Search code examples
databasenosqlcassandrasparse-matrix

Can Cassandra partition tables based on date/timestamp?


I have a very big table with many columns. Values in some of the columns change rarely, and as its bad to store all of this data in a single table, I would like to partition the table into many tables based on timestamp. That is, for one timestamp, one table is made, while querying all these tables should give the abstraction of one single table. That is, the query should be only executed on the required tables (based on the time range query) and all these results should be merged.

Thus I need two functionalities:

  • Automatic sparse implementation
  • Storage as multiple table based on timestamp and abstraction of hitting a single table

Which tool is best suited for this purpose? Would Cassandra be suitable?


Solution

  • Conventional SQL databases such as PostgreSQL can handle several TB (maximum theoretical table size is 32TB). Some can handle much larger volumes of data, though this generally requires partioning the data around a cluster of machines.

    10 columns is not very many - PostgreSQL has a maximum of 250-16600 columns per table depending on the column type. Indexing on time is provided, so there should be no need to partition by timestamp, given that you still need to query the data (i.e. you are not archiving old data).

    Cassandra can handle much larger volumes of data than this, but typically one would use multiple nodes in a cluster to share the load and provide replication. The typical advice seems to be to use one node per TB if the system is heavily read/write loaded, or more (2-3 TB ?) if it is lightly loaded.

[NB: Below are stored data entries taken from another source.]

-- ==== Sys2Proof/Laws/Ops.lean ====
section
/-! SUPPORT. One lemma per shared operation and per function above it: everything it can do, said once. -/

namespace Sys2Proof.Machine

/-! ### Meanings and the step -/

/-- A command's whole effect: the record of its rule, and its one response put on its way. -/
theorem exec_eq (i : Instr) (s : State) :
    exec i s = .next ((s.withEngine (engineAfter i s.engine)).respond (responseOf i s.engine)) := by
  cases i <;> rfl

/-- Everything a step can do. -/
theorem step_cases {s t : State} (h : step s = .next t) :
    (s.events = [] ∧ t = s) ∨
    (∃ w rest, s.events = .command w :: rest ∧
      t = (((s.withEvents rest).withEngine (engineAfter (decode w) s.engine)).respond (responseOf (decode w) s.engine))) ∨
    (∃ rest, s.events = .deliver :: rest ∧ t = (s.withEvents rest).deliver) ∨
    (∃ rest, s.events = .reset :: rest ∧ t = (s.withEvents rest).resetNow) := by
  unfold step at h
  split at h
  · next he => exact .inl ⟨he, by simpa using h.symm⟩
  · next w rest he =>
    rw [exec_eq] at h
    exact .inr (.inl ⟨w, rest, he, by simpa using h.symm⟩)
  · next rest he => exact .inr (.inr (.inl ⟨rest, he, by simpa using h.symm⟩))
  · next rest he => exact .inr (.inr (.inr ⟨rest, he, by simpa using h.symm⟩))

/-! ### Delivering -/

/-- Delivering moves the oldest response, and nothing else. -/
theorem State.deliver_cases (s : State) :
    (s.inFlight = [] ∧ s.deliver = s) ∨
    (∃ r rest, s.inFlight = r :: rest ∧ s.deliver = { s with inFlight := rest, delivered := s.delivered ++ [r.value] }) := by
  unfold State.deliver
  split
  · next h => exact .inl ⟨h, rfl⟩
  · next r rest h => exact .inr ⟨r, rest, h, rfl⟩

@[simp] theorem State.deliver_engine (s : State) : s.deliver.engine = s.engine := by
  unfold State.deliver; split <;> rfl

@[simp] theorem State.deliver_events (s : State) : s.deliver.events = s.events := by
  unfold State.deliver; split <;> rfl

@[simp] theorem State.deliver_responses (s : State) : s.deliver.responses = s.responses := by
  obtain ⟨_, h⟩ | ⟨r, rest, hq, h⟩ := s.deliver_cases
  · rw [h]
  · simp [h, State.responses, hq]

@[simp] theorem State.respond_responses (s : State) (v : Word) : (s.respond v).responses = s.responses ++ [v] := by
  simp [State.responses]

@[simp] theorem State.withEngine_responses (s : State) (e : Engine) : (s.withEngine e).responses = s.responses := rfl

@[simp] theorem State.withEvents_responses (s : State) (evs : List PortEvent) : (s.withEvents evs).responses = s.responses := rfl

@[simp] theorem State.resetNow_responses (s : State) : s.resetNow.responses = [] := rfl

/-! ### The count (R101) -/

/-- The new count is the sum modulo 2^32. -/
theorem countLow_eq (count : Word) (k : Nat) : countLow count k = count + BitVec.ofNat 32 k := by
  apply BitVec.eq_of_toNat_eq
  simp [countLow, countSum, BitVec.extractLsb'_toNat, BitVec.toNat_add, BitVec.toNat_ofNat]

/-- The carry says that the sum passes 0xFFFFFFFF. -/
theorem countCarry_eq (count : Word) (k : Nat) (hk : k < 2 ^ 32) :
    countCarry count k = decide (2 ^ 32 ≤ count.toNat + k) := by
  have hc := count.isLt
  simp only [countCarry, countSum, BitVec.getLsbD, BitVec.toNat_add, BitVec.toNat_setWidth, BitVec.toNat_ofNat,
    Nat.testBit_eq_decide_div_mod_eq]
  apply decide_eq_decide.mpr
  omega

/-! ### Lists of commands (R50) -/

/-- A list of commands completes, and what it leaves is what one command leaves after another. -/
theorem runInstrs_cons (i : Instr) (rest : List Instr) (s : State) :
    runInstrs (i :: rest) s =
      runInstrs rest ((s.withEngine (engineAfter i s.engine)).respond (responseOf i s.engine)) := by
  simp [runInstrs, exec_eq]

theorem runInstrs_append (is js : List Instr) (s : State) :
    runInstrs (is ++ js) s =
      match runInstrs is s with
      | .next t => runInstrs js t
      | .fault f => .fault f
      | .refused r => .refused r := by
  induction is generalizing s with
  | nil => rfl
  | cons i rest ih => simp [runInstrs_cons, ih]

/-! ### The signal level (R67) -/

/-- `cmd_ready` is 1 exactly where nothing is left to wait. -/
theorem State.cmdReady_iff (s : State) : s.cmdReady = true ↔ s.port.lowFor = 0 := by simp [State.cmdReady]

/-- Where `cmd_ready` is 1, the last acceptance lies CMD_INTERVAL edges back or more. -/
theorem State.cmdReady_spaced {s : State} {k : Nat} (h : s.cmdReady = true) (hk : s.port.sinceAccept = some k) :
    Config.cmdInterval ≤ k := by
  rw [State.cmdReady_iff] at h
  simp only [Port.lowFor, Port.spacingLeft, hk] at h
  omega

/-- An edge that neither accepts nor resets shortens the wait by one. -/
theorem Port.lowFor_tick (p : Port) : (p.tick false).lowFor = p.lowFor - 1 := by
  cases h : p.sinceAccept <;> simp [Port.lowFor, Port.spacingLeft, Port.tick, h] <;> omega

/-- What stands on the response wires does not matter to `cmd_ready`. -/
@[simp] theorem Port.lowFor_rsp (p : Port) (rsp : Option Word) : { p with rsp := rsp }.lowFor = p.lowFor := rfl

/-- The response wires after an edge: either the oldest response has waited RSP_LATENCY edges and is delivered, or nothing is on them. -/
theorem State.emit_cases (s : State) :
    (∃ r rest, s.inFlight = r :: rest ∧ Config.rspLatency ≤ r.age ∧
      s.emit = { s with inFlight := rest, delivered := s.delivered ++ [r.value], port := { s.port with rsp := some r.value } }) ∨
    ((∀ r rest, s.inFlight = r :: rest → r.age < Config.rspLatency) ∧
      s.emit = { s with port := { s.port with rsp := none } }) := by
  unfold State.emit
  split
  · next h => exact .inr ⟨by simp [h], rfl⟩
  · next r rest h =>
    split
    · next hl => exact .inl ⟨r, rest, h, hl, rfl⟩
    · next hl =>
      refine .inr ⟨fun r' rest' h' => ?_, rfl⟩
      rw [h] at h'
      cases h'
      omega

@[simp] theorem State.emit_engine (s : State) : s.emit.engine = s.engine := by
  obtain ⟨_, _, _, _, h⟩ | ⟨_, h⟩ := s.emit_cases <;> rw [h]

@[simp] theorem State.emit_events (s : State) : s.emit.events = s.events := by
  obtain ⟨_, _, _, _, h⟩ | ⟨_, h⟩ := s.emit_cases <;> rw [h]

@[simp] theorem State.tick_engine (s : State) (a : Bool) : (s.tick a).engine = s.engine := by simp [State.tick]

@[simp] theorem State.tick_events (s : State) (a : Bool) : (s.tick a).events = s.events := by simp [State.tick]

/-- An edge never stops the machine: it is a reset, an accepted command and a tick, or a tick alone. -/
theorem edge_eq (inp : PortInput) (s : State) :
    edge inp s = .next (
      if inp.rst then { s.resetNow with port := s.port.resetEdge }
      else if s.accepts inp then
        ((s.withEngine (engineAfter (decode inp.word) s.engine)).respond (responseOf (decode inp.word) s.engine)).tick true
      else s.tick false) := by
  unfold edge
  split
  · simp
  · split
    · simp [exec_eq]
    · simp

/-- The counters after a tick; the response wires are `emit`'s. -/
theorem State.tick_port (s : State) (a : Bool) :
    (s.tick a).port = { s.port.tick a with rsp := (s.tick a).port.rsp } := by
  unfold State.tick
  obtain ⟨_, _, _, _, h⟩ | ⟨_, h⟩ :=
    State.emit_cases { s with inFlight := s.inFlight.map Response.older, port := s.port.tick a } <;> rw [h]

end Sys2Proof.Machine
end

    Cassandra doesn't use tables as such. It has column families, which contain rows of sparse columns (up to 2 billion per row). Again, partitioning of data should not be required, in general - you can store a vast number of rows in a single column family (under the hood, they are partitioned across your nodes, and further partitioned into files called SSTables).

    Whether Cassandra is suitable depends somewhat on the types of queries you want to make. Cassandra does not providie flexible SQL queries, so you need to structure the data to suit the queries.